New York metro adjustment continues to lag the national average
We do not have data for Manhattan but rather northern New Jersey and Long
Island. The rent-buy gap did not expand as rapidly in these markets as it did in
California and Florida, but it did widen considerably (see Figure 10). Long Island
continues to trail the rapid rent-buy trend reversal. In 1999, rent as a percentage of
ATMP was 108.1%. In 2Q09, this figure was 72.3%. Similarly, rent as a
percentage of ATMP in Northern New Jersey was 85.3% in 1999 versus 72.2% in
2Q09.
What happens if rents and home prices decline?

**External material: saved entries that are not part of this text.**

-- ==== Sys2Proof/Machine/Pickups.lean ====
section
/-! DEFINITION. ANSWERED at a line, the Pickup Unit's requests and the Orbit Table's retrieval (02, R29; 05, R95 to R99;
06, R112 to R114). -/

namespace Sys2Proof.Machine

/-! ### A passed or inserted ANSWERED (02, R29) -/

/-- An OFFERED or RINGING station's current call, when it is not the given call: the offer that an answer on another
call supersedes (02, R29). -/
def Station.superseded (st : Station) (c : CallRef) : Option CallRef :=
  match st.call with
  | some k => if (st.line = .offered || st.line = .ringing) && k ≠ c then some k else none
  | none => none

/-- A passed ANSWERED makes the station TALKING on the call from any state but OUT_OF_SERVICE, its delivered-by group
absent. Leaving RINGING removes its ringing-set entry; another offered call is lost (SUPERSEDED); leaving FEATURE as a
page source ends the session without a tone (02, R29, R33; 07, R135). DESIGN CHOICE: an ANSWERED at a station that is
TALKING already makes its delivered-by group absent as an entry to TALKING does (02, R29; notes/assumptions/36.md). -/
def State.applyAnswered (n : Nat) (c : CallRef) (s : State) : State :=
  let st := s.stations.get n
  if st.line = .outOfService then s
  else
    let s1 := s.changeStation n fun st => { st with line := .talking, call := some c, deliveredBy := none }
    let s2 := if st.line = .ringing then s1.ringingRemove n else s1
    let s3 := match st.superseded c with | some k => s2.offerLost n k | none => s2
    if st.line = .feature then s3.sourceDeparted n true else s3

/-- ANSWERED up, inserted for a picker or a retriever (01, R15). -/
def State.sendAnswered (n : Nat) (c : CallRef) (via : Via) (s : State) : State :=
  (s.applyAnswered n c).join .up (.known ⟨stationEquip n, c, .answered via⟩)

/-- A station that took a call of a group of which it is an active member is treated as delivered by it (05, R99; 06,
R114). -/
def State.creditMember (n : Nat) (g : Option Nat) (s : State) : State :=
  match g with
  | some g => if s.activeMember g n then s.modStation n fun st => { st with deliveredBy := some g } else s
  | none => s

/-! ### Pickup (05) -/

/-- The entry a group pickup takes: the oldest of the picker's own group, else of its partners in list order (05,
R96). -/
def State.groupTarget (s : State) (picker g : Nat) : Option Ringing :=
  (g :: s.pickup.partners.get g).findSome? fun h =>
    s.pickup.ringing.find? fun e => e.station != picker && (s.stations.get e.station).pickupGroup == some h

/-- The lowest-numbered station that carries a DN, digit for digit (05, R97). -/
def State.stationOfDn (s : State) (d : Digits) : Option Nat :=
  stationNumbers.find? fun n => (s.stations.get n).dn == some d

/-- The entry a directed pickup takes: that of the DN's station, when it rings in the picker's group or a partner of it
(05, R97). -/
def State.directedTarget (s : State) (g : Nat) (d : Digits) : Option Ringing :=
  match s.stationOfDn d with
  | none => none
  | some n =>
    let st := s.stations.get n
    match st.pickupGroup with
    | none => none
    | some h =>
      if st.line = .ringing && (h = g || (s.pickup.partners.get g).contains h) then
        s.pickup.ringing.find? fun e => e.station = n
      else none

/-- A pickup request is denied: TONE(DENIED), the denials counter, then the matcher's ENGAGE(DENIED) (05, R95; 02,
R43). -/
def State.denyPickup (p : Nat) (s : State) : State :=
  ((s.sendTone p .denied).modPickup fun u => { u with denials := satInc u.denials }).sendEngage p .denied

/-- The removal request of a pickup of call `c` ringing at `r`: the record, if there is one, leaves its member (another
member is withdrawn with TAKEN), is removed and counted as picked. Answers its group (05, R98). -/
def State.pickRecord (c : CallRef) (r : Nat) (s : State) : State × Option Nat :=
  match s.record c with
  | none => (s, none)
  | some h =>
    let s1 := match h.member with
      | none => s
      | some m => if m = r then s.modRecord c HuntRecord.detached else s.withdrawMember c m
    ((s1.removeRecord c false).modGroupCounters h.group fun k => { k with picked := satInc k.picked }, some h.group)

/-- A pickup succeeds (05, R98, R99). -/
def State.takePickup (p : Nat) (e : Ringing) (via : Via) (s : State) : State :=
  let (s1, g) := s.pickRecord e.call e.station
  let s2 := (s1.sendWithdraw e.station e.call .taken).sendAnswered p e.call via
  ((s2.creditMember p g).closeCall e.call).modPickup fun u => { u with successes := satInc u.successes }

/-- A GROUP_PICKUP request (05, R95, R96). -/
def State.groupPickup (p : Nat) (s : State) : State :=
  match (s.stations.get p).pickupGroup with
  | none => s.denyPickup p
  | some g =>
    match s.groupTarget p g with
    | none => s.denyPickup p
    | some e => s.takePickup p e .pickup

/-- A DIRECTED_PICKUP request (05, R95, R97). -/
def State.directedPickup (p : Nat) (d : Digits) (s : State) : State :=
  match (s.stations.get p).pickupGroup with
  | none => s.denyPickup p
  | some g =>
    match s.directedTarget g d with
    | none => s.denyPickup p
    | some e => s.takePickup p e .directed

/-! ### Orbit retrieval (06, R112 to R114) -/

/-- The removal request of a retrieval: the record, if there is one, is removed and counted as retrieved (06, R113). -/
def State.retrieveRecord (c : CallRef) (s : State) : State :=
  match s.record c with
  | none => s
  | some h => (s.removeRecord c false).modGroupCounters h.group fun k => { k with retrieved := satInc k.retrieved }

/-- Whether a station may retrieve a call of a group (06, R112). -/
def State.mayRetrieve (s : State) (g p : Nat) : Bool := !(s.activeGroup g).fields.membersOnly || s.activeMember g p

/-- A retrieval is denied: TONE(DENIED), then the matcher's ENGAGE(DENIED) (06, R112; 02, R43). -/
def State.denyRetrieve (p : Nat) (s : State) : State := (s.sendTone p .denied).sendEngage p .denied

/-- An ORBIT_RETRIEVE request (06, R112 to R114). -/
def State.retrieve (p n : Nat) (s : State) : State :=
  match s.orbits.get n with
  | none => s.denyRetrieve p
  | some o =>
    if s.mayRetrieve o.group p then
      ((s.retrieveRecord o.call).sendAnswered p o.call .orbit).creditMember p (some o.group)
    else s.denyRetrieve p

end Sys2Proof.Machine
end

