-- ==== Sys2Proof/Machine/Commit.lean ====
section
/-! DEFINITION. Validation of the staged bank, the commit countdown, and the commit with its in-flight rules (03, R51 to
R63). -/

namespace Sys2Proof.Machine

/-! ### Validation (03, R51) -/

/-- The conditions of a valid bank, in the order they are checked (03, 3.3). -/
inductive Condition where
  | duplicateMember | memberRange | stationLimit | sharedPilot | emptyPiloted
deriving DecidableEq, Repr, Inhabited

/-- A failure report: the condition broken, the group, and the station or the second group (03, R51). -/
structure FailureReport where
  condition : Condition
  group : Option Nat
  other : Option Nat
deriving DecidableEq, Repr, Inhabited

/-- The first station of a list that stands in it before. -/
def firstRepeat : List Nat → List Nat → Option Nat
  | _, [] => none
  | seen, n :: rest => if seen.contains n then some n else firstRepeat (seen ++ [n]) rest

/-- The lowest group below `g` whose pilot DN equals that of `g`. -/
def sharedWith (bank : Tab 1 32 Group) (g : Nat) : Option Nat :=
  match (bank.get g).fields.pilot with
  | none => none
  | some p => groupNumbers.find? fun h => h < g && (bank.get h).fields.pilot == some p

/-- Groups of a bank whose member lists name a station, with and without a pilot (03, 3.3). -/
def groupsOf (bank : Tab 1 32 Group) (n : Nat) : Nat :=
  (groupNumbers.filter fun g => (bank.get g).members.contains n).length

/-- The stations that stand in some member list of a bank, ascending, without repeats. -/
def listedStations (bank : Tab 1 32 Group) : List Nat :=
  groupNumbers.foldl (fun acc g => (bank.get g).members.foldl (fun a n => insertSorted n a) acc) []

/-- How a group breaks one of the conditions that are examined group by group. -/
def breaks (bank : Tab 1 32 Group) (k : Condition) (g : Nat) : Option FailureReport :=
  let grp := bank.get g
  match k with
  | .duplicateMember => (firstRepeat [] grp.members).map fun n => ⟨k, some g, some n⟩
  | .memberRange => (grp.members.find? fun n => Config.stations ≤ n).map fun n => ⟨k, some g, some n⟩
  | .stationLimit => none
  | .sharedPilot => (sharedWith bank g).map fun h => ⟨k, some g, some h⟩
  | .emptyPiloted => if grp.fields.pilot.isSome && grp.members.isEmpty then some ⟨k, some g, none⟩ else none

/-- How a bank breaks one condition: the groups ascending, or for STATION_LIMIT the stations ascending (03, R51). -/
def breaksBank (bank : Tab 1 32 Group) : Condition → Option FailureReport
  | .stationLimit =>
    ((listedStations bank).find? fun n => 4 < groupsOf bank n).map fun n => ⟨.stationLimit, none, some n⟩
  | k => groupNumbers.findSome? (breaks bank k)

/-- Validation of a bank: the first condition broken, or none (03, R51). -/
def validate (bank : Tab 1 32 Group) : Option FailureReport :=
  [Condition.duplicateMember, .memberRange, .stationLimit, .sharedPilot, .emptyPiloted].findSome? (breaksBank bank)

/-! ### The countdown (03, R52, R53) -/

/-- Remaining seconds of the countdown, rounded up; 0 when none runs (03, 3.4). -/
def State.commitRemaining (s : State) : Nat :=
  match s.hunt.countdown with
  | some d => (d - s.clock + 999) / 1000
  | none => 0

/-! ### A commit's stages (03, R57 to R63) -/

/-- The retired action fixed at a commit (03, R58). -/
def retiredOf : Option Digits → RetiredAction
  | some dn => .divert dn
  | none => .refusedBusy

/-- A retiring group's offered records become orphaned; one orphaned earlier keeps its action (03, R58, R59). -/
def HuntRecord.orphan (a : RetiredAction) (r : HuntRecord) : HuntRecord :=
  match r.status with
  | .offered m d none => { r with status := .offered m d (some a) }
  | _ => r

/-- A retiring group: its queued records take the old overflow action, oldest first, and its offered records are
orphaned (03, R58). -/
def State.retireGroup (g : Nat) (old : Group) (s : State) : State :=
  ((s.queue g).foldl (fun t r => t.sendAway r.call g (overflowBody old.fields.overflowDn)) s).modHunt fun h =>
    { h with records := h.records.map fun r =>
        if r.group = g then r.orphan (retiredOf old.fields.overflowDn) else r }

/-- A continuing group's tried lists lose the stations that are no longer members (03, R60). -/
def State.pruneTried (g : Nat) (s : State) : State :=
  s.modHunt fun h =>
    { h with records := h.records.map fun r =>
        if r.group = g then { r with tried := r.tried.filter (s.activeMember g) } else r }

/-- While a queue holds more records than the capacity, the last takes the overflow action (03, R61). -/
def State.trimQueue (g : Nat) : Nat → State → State
  | 0, s => s
  | fuel + 1, s =>
    let q := s.queue g
    if q.length > (s.activeGroup g).fields.capacity then
      match q.getLast? with
      | some r => State.trimQueue g fuel (s.overflow r.call g)
      | none => s
    else s

/-- A queued record that holds no orbit has its announce point recomputed: none for threshold 0, with its mark ended;
else arrival plus threshold, a point still to come ending the mark (03, R62; 06, R107). -/
def HuntRecord.recompute (now threshold : Nat) (r : HuntRecord) : HuntRecord :=
  match r.status with
  | .queued w _ none a =>
    if threshold = 0 then { r with status := .queued w none none false }
    else
      let point := r.arrival + 1000 * threshold
      { r with status := .queued w (some point) none (a && point ≤ now) }
  | _ => r

/-- A continuing group's announce points are recomputed; records whose point is now or past ask for an orbit in queue
order (03, R62). -/
def State.recomputePoints (g : Nat) (s : State) : State :=
  let t := (s.activeGroup g).fields.threshold
  let s1 := s.modHunt fun h =>
    { h with records := h.records.map fun r => if r.group = g then r.recompute s.clock t else r }
  (s1.queue g).foldl (fun t r => t.askIfDue r.call) s1

/-- One group's treatment at a commit, by its old definition and its new one (03, R56, R57). -/
def State.commitGroup (old : Tab 1 32 Group) (g : Nat) (s : State) : State :=
  match (old.get g).fields.pilot, (s.activeGroup g).fields.pilot with
  | some _, none => s.retireGroup g (old.get g)
  | some _, some _ =>
    let s1 := s.pruneTried g
    (State.trimQueue g (s1.queue g).length s1).recomputePoints g
  | none, _ => s

/-- The stations a commit raises member-available events for: candidates that are active members of a group whose queue
is not empty (03, R63). -/
def State.commitAvailable (s : State) : List Nat :=
  let waiting := groupNumbers.filter fun g => !(s.queue g).isEmpty
  stationNumbers.filter fun n => s.candidate n && waiting.any fun g => s.activeMember g n

/-- A valid commit, in its stages (03, R57). -/
def State.commit (s : State) : State :=
  let old := s.hunt.active
  let s1 := s.modHunt fun h => { h with active := h.staged }
  let s2 := (groupNumbers.foldl (fun t g => t.commitGroup old g) s1).setFlag .commitDone
  s2.commitAvailable.foldl (fun t n => t.raiseAvailable n) s2

/-- The countdown expires: it ends, and the staged bank is validated again and committed, or COMMIT_FAILED is set (03,
R55). An event that is not due does nothing (notes/assumptions/3.md). -/
def State.commitExpiry (s : State) : State :=
  if duePast s.clock s.hunt.countdown then
    let s1 := s.modHunt fun h => { h with countdown := none }
    match validate s1.hunt.staged with
    | some _ => s1.setFlag .commitFailed
    | none => s1.commit
  else s

end Sys2Proof.Machine
end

Over the last six quarters falling home prices have been the primary factor in
closing the rent-buy gap. Looking ahead, we’ve prepared a “pro forma” analysis to
reflect the still fragile economy. With home prices seasonally at their strongest in
2Q, our pro forma assumes a 10% drop in home prices across the board, a 4.50%
mortgage rate, and a 10% decline in rents. Under this scenario, the vast majority
of the markets we have analyzed would return to theoretical equilibrium. However,
as we’ve seen with multiple markets, just because a market reaches equilibrium
does not mean it will stabilize. If people believe a home is a depreciating asset,
people will pay a premium to rent.
Other affordability metrics might be overstating how cheap homes are
Popular affordability metrics such as the National Association of Realtors’ have led
most investors to believe that homes are cheap by historical standards. Our rentbuy
analysis argues otherwise (see Figure 12). That’s not to say that affordability
hasn’t improved dramatically – it has; however, it is simply back in line with earlier
periods as opposed to being at all time highs. The different conclusions stem from
different methodologies. We think our methodology paints the correct picture,
because 1) it uses a more appropriate mortgage rate, 2) it takes into account
trends in the rental market and 3) it is based on local level data.